We were looking forward to tackling the Post Mortem — a crisped waffle with vanilla ice cream, chocolate syrup, sautéed bananas and maple syrup — but, alas, we were denied.

Scene: The look is rugged with rusted and weathered everything — barbed wire, shovels, wagon parts, doors and mining-cart wheels. Even what's new looks old. The cozy bar and grill, which is housed in a historic building on the border of Old Town Scottsdale, embraced its roots and neighbor, the frontier-era Cavalliere Blacksmith Shop.

The place has style to spare, and its tucked-away location makes it an ideal escape from Scottsdale's standard scene.

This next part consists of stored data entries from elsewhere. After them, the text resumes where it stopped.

/-- Settles O16: ABORT by the kind and the state of the order; while the order is aborting the three codes do nothing. -/
theorem abortTaken : Obligations.AbortTaken := by
  refine ⟨fun s o hs hp hn ho => ?_, fun s i hs hp hn hc => ⟨fun hw => ?_, fun hw => ?_⟩,
    fun s o i hs hp hn ho hc => ?_, fun s hs hn => ⟨fun hp => ?_, fun hp => ?_, fun hp => ?_⟩⟩
  · obtain ⟨flight, reads, free, write, e, stopped, dropped⟩ := abortScan_eq s o
    refine ⟨_, exec_abort (List.mem_cons_of_mem _ hp) ((abort_of_scan hn hp ho).trans e) hs, rfl, rfl,
      ⟨_, rfl, rfl, rfl, fun base hbase => ?_⟩, rfl, rfl, rfl, rfl, rfl, rfl, rfl, rfl, rfl, rfl, rfl, rfl, rfl, rfl, rfl,
      fun w hw settled => stopped.stays w hw ?_, stopped.same, dropped⟩
    · rw [← reportedBase_eq hbase]
      exact ⟨rfl, rfl, rfl, rfl⟩
    · simpa [isBurst] using settled
  · obtain ⟨flight, reads, free, e, stopped, dropped⟩ := abortStarting_of_working hw
    refine ⟨_, exec_abort (by simp [hp]) ((abort_of_starting hn hp).trans e) hs, rfl, rfl, rfl, rfl, rfl,
      fun w hw settled => stopped.stays w hw ?_, stopped.same, dropped⟩
    simpa [isRosterWrite] using settled
  · have unbarred : s.accessBarred = false := accessBarred_of_works (congrArg PartState.works hp) hs
    rw [← startResults_eq s]
    have e := endedAborted_orderAborted s i s.startResults
    exact ⟨_, exec_abort (by simp [hp]) ((abort_of_starting hn hp).trans (abortStarting_of_waiting hw hc unbarred))
        (e.barred.trans hs),
      e.part, e.chosen, e.waiting, e.ordersTally, e.endWrites, e.follows, e.reg, e.mem, inFlight_orderAborted ..⟩
  · have unbarred := accessBarred_of_order hp hs
    have taken {t : State} (h : s.abortCalibrate o = t) (ht : t.Settled) : exec .abort s = .next t :=
      exec_abort (List.mem_cons_of_mem _ hp) ((abort_of_calibrate hn hp ho).trans h) ht
    refine ⟨fun hpass => ?_, fun g hpass hg => ?_, fun hpass => ?_⟩
    · have e := endedAborted_passesAborted s i (s.cal.aborted 0 0)
      exact ⟨_, taken ((abortCalibrate_of_passes hpass).trans (abortPasses_eq _ hc unbarred)) (e.barred.trans hs),
        e.part, e.chosen, e.suspendHold, e.heldEnd, e.ordersTally, e.endWrites, e.follows, e.cal, e.reg, e.mem,
        inFlight_passesAborted ..⟩
    · have e := endedAborted_passesAborted s i g
      exact ⟨_, taken ((abortCalibrate_of_idle hpass hg).trans (abortPasses_eq _ hc unbarred)) (e.barred.trans hs),
        e.part, e.chosen, e.suspendHold, e.heldEnd, e.ordersTally, e.endWrites, e.follows, e.cal, e.reg, e.mem,
        inFlight_passesAborted ..⟩
    · have stopped := issuingStopped_keepIssued isTableWrite (s.issuedCount isTableWrite) s.bus.inFlight
      refine ⟨_, _, taken (abortCalibrate_of_writing hpass) hs, rfl, rfl, rfl, rfl,
        fun w hw settled => stopped.stays w hw ?_, stopped.same, rfl, rfl, rfl⟩
      simpa [isTableWrite] using settled
  · exact exec_abort hp (if_pos hn) hs
  · exact exec_of_accepted (by simp [codeCommands]) (by simpa [State.accepts] using hp) (if_pos hn) hs
  · exact exec_of_accepted (by simp [codeCommands]) (by simpa [State.accepts] using hp) (if_pos hn) hs

/-- Settles O54: the accesses of the aborted work end, the records of a SCAN order are written, and the order ends. -/
theorem abortDrains : Obligations.AbortDrains := by
  intro s i hs hn hc hb ended ends drained
  have ends_of {t u : State} (e : EndedAborted u t) (tally : u.order.ordersTally = s.order.ordersTally)
      (reg : u.reg = s.reg) : ended t :=
    ⟨e.part, e.aborting, e.chosen, e.suspendHold, e.ordersTally.trans (congrArg (· + 1) tally), e.endWrites, e.shading,
      e.reg.trans reg⟩
  refine ⟨fun hp => ?_, fun o g hp ho hg => ?_, fun o g hp ho hg hw hrecords => ?_⟩
  · have unbarred : s.accessBarred = false := accessBarred_of_works (congrArg PartState.works hp) hs
    let landed := s.endAbortedReads.endWritesThrough s.isStartWrite
    have drain : s.DrainsTo s.isStartWrite landed.bus.inFlight landed.mem :=
      drainsTo_endWritesThrough s.endAbortedReads s.isStartWrite
    have e := endedAborted_orderAborted landed i s.startResults
    rw [← isStartWrite_eq hc, ← startResults_eq s]
    refine ⟨_, exec_abortDrainComplete hn hb ((drainAbort_of_starting hp).trans (endAborted_eq _ hc unbarred))
      (e.barred.trans hs), ends_of e rfl rfl, _, by rwa [e.mem], ?_⟩
    exact (inFlight_orderAborted ..).trans (List.append_assoc ..)
  · have unbarred := accessBarred_of_order hp hs
    let landed := s.endAbortedReads.endWritesThrough isTableWrite
    have drain : s.DrainsTo isTableWrite landed.bus.inFlight landed.mem :=
      drainsTo_endWritesThrough s.endAbortedReads isTableWrite
    have e := endedAborted_passesAborted landed i g
    refine ⟨_, exec_abortDrainComplete hn hb ((drainAbort_of_calibrate (not_starting_of_order hp) ho hg).trans
      (abortPasses_eq (s := landed) g hc unbarred)) (e.barred.trans hs), ⟨ends_of e rfl rfl, _, by rwa [e.mem], ?_⟩, e.cal,
      fun w hw => ?_⟩
    · exact (inFlight_passesAborted ..).trans (List.append_assoc ..)
    rcases List.mem_append.1 hw with early | late
    · exact kind_ne_of_drainsTo drain w early
    · rcases List.mem_append.1 late with area | ends
      · exact (kind_of_mem_resultArea w area).trans_ne nofun
      · simp only [List.mem_cons, List.not_mem_nil, or_false] at ends
        rcases ends with rfl | rfl <;> exact nofun
  · have unbarred := accessBarred_of_order hp hs
    obtain ⟨owners, drains, returned⟩ := drainScan_eq (g := g) hs unbarred hc hw hrecords
    have e := endedAborted_orderAborted (s.recordsAborted o owners) i (s.abortedResults g)
    refine ⟨_, exec_abortDrainComplete hn hb ((drainAbort_of_scan (not_starting_of_order hp) ho hg).trans drains)
      (e.barred.trans hs), ends_of e rfl rfl, ?_, e.mem, rfl, rfl, rfl, rfl, rfl, rfl, rfl, rfl, returned⟩
    exact (inFlight_orderAborted ..).trans (List.append_assoc ..)

end Sys2Proof.Proofs
end

section
/-! SUPPORT. RESUME (R20, R135, R141, R181, R182): how the order goes on, and what a READY writer does with its head. -/
namespace Sys2Proof.Machine

variable {s : State} {o : ScanOrder}

/-! ### A READY writer and its head (R135, R36, R37) -/

section head
variable {e : Entry} {entries : List Entry} {k : Nat} {r : FrameRecord}

theorem writerGo_of_head (hw : s.writer.state = .ready) (hp : s.store.pending = e :: entries) :
    s.writerGo o = (handleHeads o (entries.length + 1) s).workDone o := by
  unfold State.writerGo
  rw [rethrottle_of_ne (by simp [hw])]
  dsimp only
  rw [hp]
  rfl

theorem ready_of_handlesHead (hh : s.handlesHead = true) : s.writer.state = .ready := by
  simp only [State.handlesHead, Bool.and_eq_true, beq_iff_eq] at hh
  exact hh.1.1.1

theorem dropHead_of_open (hopen : ∀ r ∈ s.writer.records, r.closed = false) : s.dropHead o = s.lineRemoved :=
  completeFrames_of_open hopen

/-- Behind the head that goes, an undecided head waits. -/
theorem handleHeads_dropHead {n : Nat} (hp : s.store.pending = e :: entries) (rest : ∀ e' ∈ entries, e'.fate = .undecided)
    (hopen : ∀ r ∈ s.writer.records, r.closed = false) : handleHeads o n (s.dropHead o) = s.lineRemoved := by
  rw [dropHead_of_open hopen]
  refine handleHeads_of_undecided ?_
  rw [State.lineRemoved, pending_removeHead false hp]
  exact rest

Bathroom break: A basic bathroom was transformed when the owner yanked the old stalls and sink counter and replaced them with rusted versions. Fix the leaky sink plumbing and you're golden.

Tab for four: $73 with tip and tax for wings ($3.37), fried green beans ($3.62), Cobb salad ($9.25), Border Broiler ($16.75), grilled T.A.C. ($7.95), Southwestern bacon cheeseburger ($8.75) and four sodas ($1.75).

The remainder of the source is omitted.